Stored data
================================

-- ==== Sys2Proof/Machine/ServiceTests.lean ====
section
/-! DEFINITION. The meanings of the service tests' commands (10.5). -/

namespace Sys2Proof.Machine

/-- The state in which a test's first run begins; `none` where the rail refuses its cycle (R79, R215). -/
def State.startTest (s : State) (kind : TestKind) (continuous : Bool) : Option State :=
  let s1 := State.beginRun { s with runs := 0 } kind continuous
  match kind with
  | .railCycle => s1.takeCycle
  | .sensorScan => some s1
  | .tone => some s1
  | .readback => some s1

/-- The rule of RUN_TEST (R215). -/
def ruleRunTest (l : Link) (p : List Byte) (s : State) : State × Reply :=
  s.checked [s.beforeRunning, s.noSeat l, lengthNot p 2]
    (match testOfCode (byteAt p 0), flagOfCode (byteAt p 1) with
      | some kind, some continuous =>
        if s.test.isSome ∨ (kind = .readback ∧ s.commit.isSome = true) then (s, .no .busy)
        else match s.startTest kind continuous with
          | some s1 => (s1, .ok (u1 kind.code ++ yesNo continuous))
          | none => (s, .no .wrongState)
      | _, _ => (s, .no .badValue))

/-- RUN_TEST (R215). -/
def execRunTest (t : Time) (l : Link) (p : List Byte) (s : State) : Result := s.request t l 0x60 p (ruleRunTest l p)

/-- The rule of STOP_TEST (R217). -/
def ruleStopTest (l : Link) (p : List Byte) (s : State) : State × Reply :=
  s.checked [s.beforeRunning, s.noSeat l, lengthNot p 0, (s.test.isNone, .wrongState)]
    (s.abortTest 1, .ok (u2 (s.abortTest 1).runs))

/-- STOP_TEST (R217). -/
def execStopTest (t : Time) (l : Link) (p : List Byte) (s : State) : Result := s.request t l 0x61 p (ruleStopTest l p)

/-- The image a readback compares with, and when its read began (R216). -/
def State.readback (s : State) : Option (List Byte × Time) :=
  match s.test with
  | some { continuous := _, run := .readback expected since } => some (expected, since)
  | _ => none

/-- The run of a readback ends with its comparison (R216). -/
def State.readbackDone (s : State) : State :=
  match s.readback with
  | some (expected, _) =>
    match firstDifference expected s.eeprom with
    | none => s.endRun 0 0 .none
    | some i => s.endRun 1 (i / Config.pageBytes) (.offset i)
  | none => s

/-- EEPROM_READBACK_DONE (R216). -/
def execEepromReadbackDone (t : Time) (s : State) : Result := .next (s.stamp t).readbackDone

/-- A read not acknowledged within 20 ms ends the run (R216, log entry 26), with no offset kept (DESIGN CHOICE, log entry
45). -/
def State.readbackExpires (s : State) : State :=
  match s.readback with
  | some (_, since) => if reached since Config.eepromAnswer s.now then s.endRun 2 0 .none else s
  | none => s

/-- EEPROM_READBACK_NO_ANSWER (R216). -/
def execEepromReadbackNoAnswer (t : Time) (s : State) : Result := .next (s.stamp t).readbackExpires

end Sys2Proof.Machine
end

================================

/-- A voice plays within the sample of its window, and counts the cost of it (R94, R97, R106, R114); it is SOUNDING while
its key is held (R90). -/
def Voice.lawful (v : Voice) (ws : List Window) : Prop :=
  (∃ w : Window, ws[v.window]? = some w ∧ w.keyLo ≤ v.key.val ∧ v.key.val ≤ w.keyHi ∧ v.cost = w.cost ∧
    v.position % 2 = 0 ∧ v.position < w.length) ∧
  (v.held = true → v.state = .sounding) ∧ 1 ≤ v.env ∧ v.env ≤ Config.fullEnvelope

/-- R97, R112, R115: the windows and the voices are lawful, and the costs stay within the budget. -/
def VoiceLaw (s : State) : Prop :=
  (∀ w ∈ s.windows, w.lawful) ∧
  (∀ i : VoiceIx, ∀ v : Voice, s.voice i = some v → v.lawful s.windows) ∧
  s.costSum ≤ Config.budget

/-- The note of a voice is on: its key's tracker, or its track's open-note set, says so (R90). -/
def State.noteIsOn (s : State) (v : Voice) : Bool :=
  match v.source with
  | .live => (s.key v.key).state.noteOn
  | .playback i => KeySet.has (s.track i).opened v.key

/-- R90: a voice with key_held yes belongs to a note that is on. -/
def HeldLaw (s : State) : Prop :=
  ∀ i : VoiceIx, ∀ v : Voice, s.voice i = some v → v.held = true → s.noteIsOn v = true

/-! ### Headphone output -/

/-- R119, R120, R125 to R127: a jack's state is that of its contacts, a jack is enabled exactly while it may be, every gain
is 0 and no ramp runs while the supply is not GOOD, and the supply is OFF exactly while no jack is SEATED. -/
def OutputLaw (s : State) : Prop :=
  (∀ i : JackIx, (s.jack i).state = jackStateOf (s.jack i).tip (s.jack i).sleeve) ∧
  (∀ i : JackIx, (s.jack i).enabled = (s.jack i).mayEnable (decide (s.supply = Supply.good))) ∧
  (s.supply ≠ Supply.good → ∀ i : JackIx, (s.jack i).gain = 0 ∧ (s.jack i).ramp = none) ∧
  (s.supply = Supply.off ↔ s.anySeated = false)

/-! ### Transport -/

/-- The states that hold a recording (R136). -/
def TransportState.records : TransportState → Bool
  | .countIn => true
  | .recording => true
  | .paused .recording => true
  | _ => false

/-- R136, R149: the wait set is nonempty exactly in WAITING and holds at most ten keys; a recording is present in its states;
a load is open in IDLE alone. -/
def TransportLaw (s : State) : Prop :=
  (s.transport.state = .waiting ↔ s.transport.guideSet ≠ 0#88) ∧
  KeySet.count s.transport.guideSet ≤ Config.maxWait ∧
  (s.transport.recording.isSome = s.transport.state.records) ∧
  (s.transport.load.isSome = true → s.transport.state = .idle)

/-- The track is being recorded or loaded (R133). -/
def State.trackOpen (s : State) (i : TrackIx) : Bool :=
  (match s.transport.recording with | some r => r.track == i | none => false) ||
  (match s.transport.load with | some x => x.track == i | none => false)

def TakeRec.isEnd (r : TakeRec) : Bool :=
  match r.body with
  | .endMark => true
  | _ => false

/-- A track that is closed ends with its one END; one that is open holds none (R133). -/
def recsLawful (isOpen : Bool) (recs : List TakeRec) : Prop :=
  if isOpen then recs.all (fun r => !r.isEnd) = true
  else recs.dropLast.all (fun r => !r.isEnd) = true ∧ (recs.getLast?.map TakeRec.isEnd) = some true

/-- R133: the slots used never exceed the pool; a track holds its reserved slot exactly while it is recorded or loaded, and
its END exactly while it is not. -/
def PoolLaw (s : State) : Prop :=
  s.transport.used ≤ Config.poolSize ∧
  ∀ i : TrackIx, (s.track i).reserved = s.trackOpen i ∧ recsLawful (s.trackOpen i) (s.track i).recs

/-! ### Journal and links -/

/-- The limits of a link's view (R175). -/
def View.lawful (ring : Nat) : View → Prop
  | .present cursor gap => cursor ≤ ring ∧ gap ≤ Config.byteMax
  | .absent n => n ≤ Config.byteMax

================================

ABOUT THIS EXERCISE:
The required output is every line above from the one with "-- ==== Sys2Proof/Machine/ServiceTests.lean" down to the one with "def State.startTest (s", restated word for word, ends included.

YOUR RESPONSE:
-- ==== Sys2Proof/Machine/ServiceTests.lean ====
section
/-! DEFINITION. The meanings of the service tests' commands (10.5). -/

namespace Sys2Proof.Machine

/-- The state in which a test's first run begins; `none` where the rail refuses its cycle (R79, R215). -/
def State.startTest (s : State) (kind : TestKind) (continuous : Bool) : Option State :=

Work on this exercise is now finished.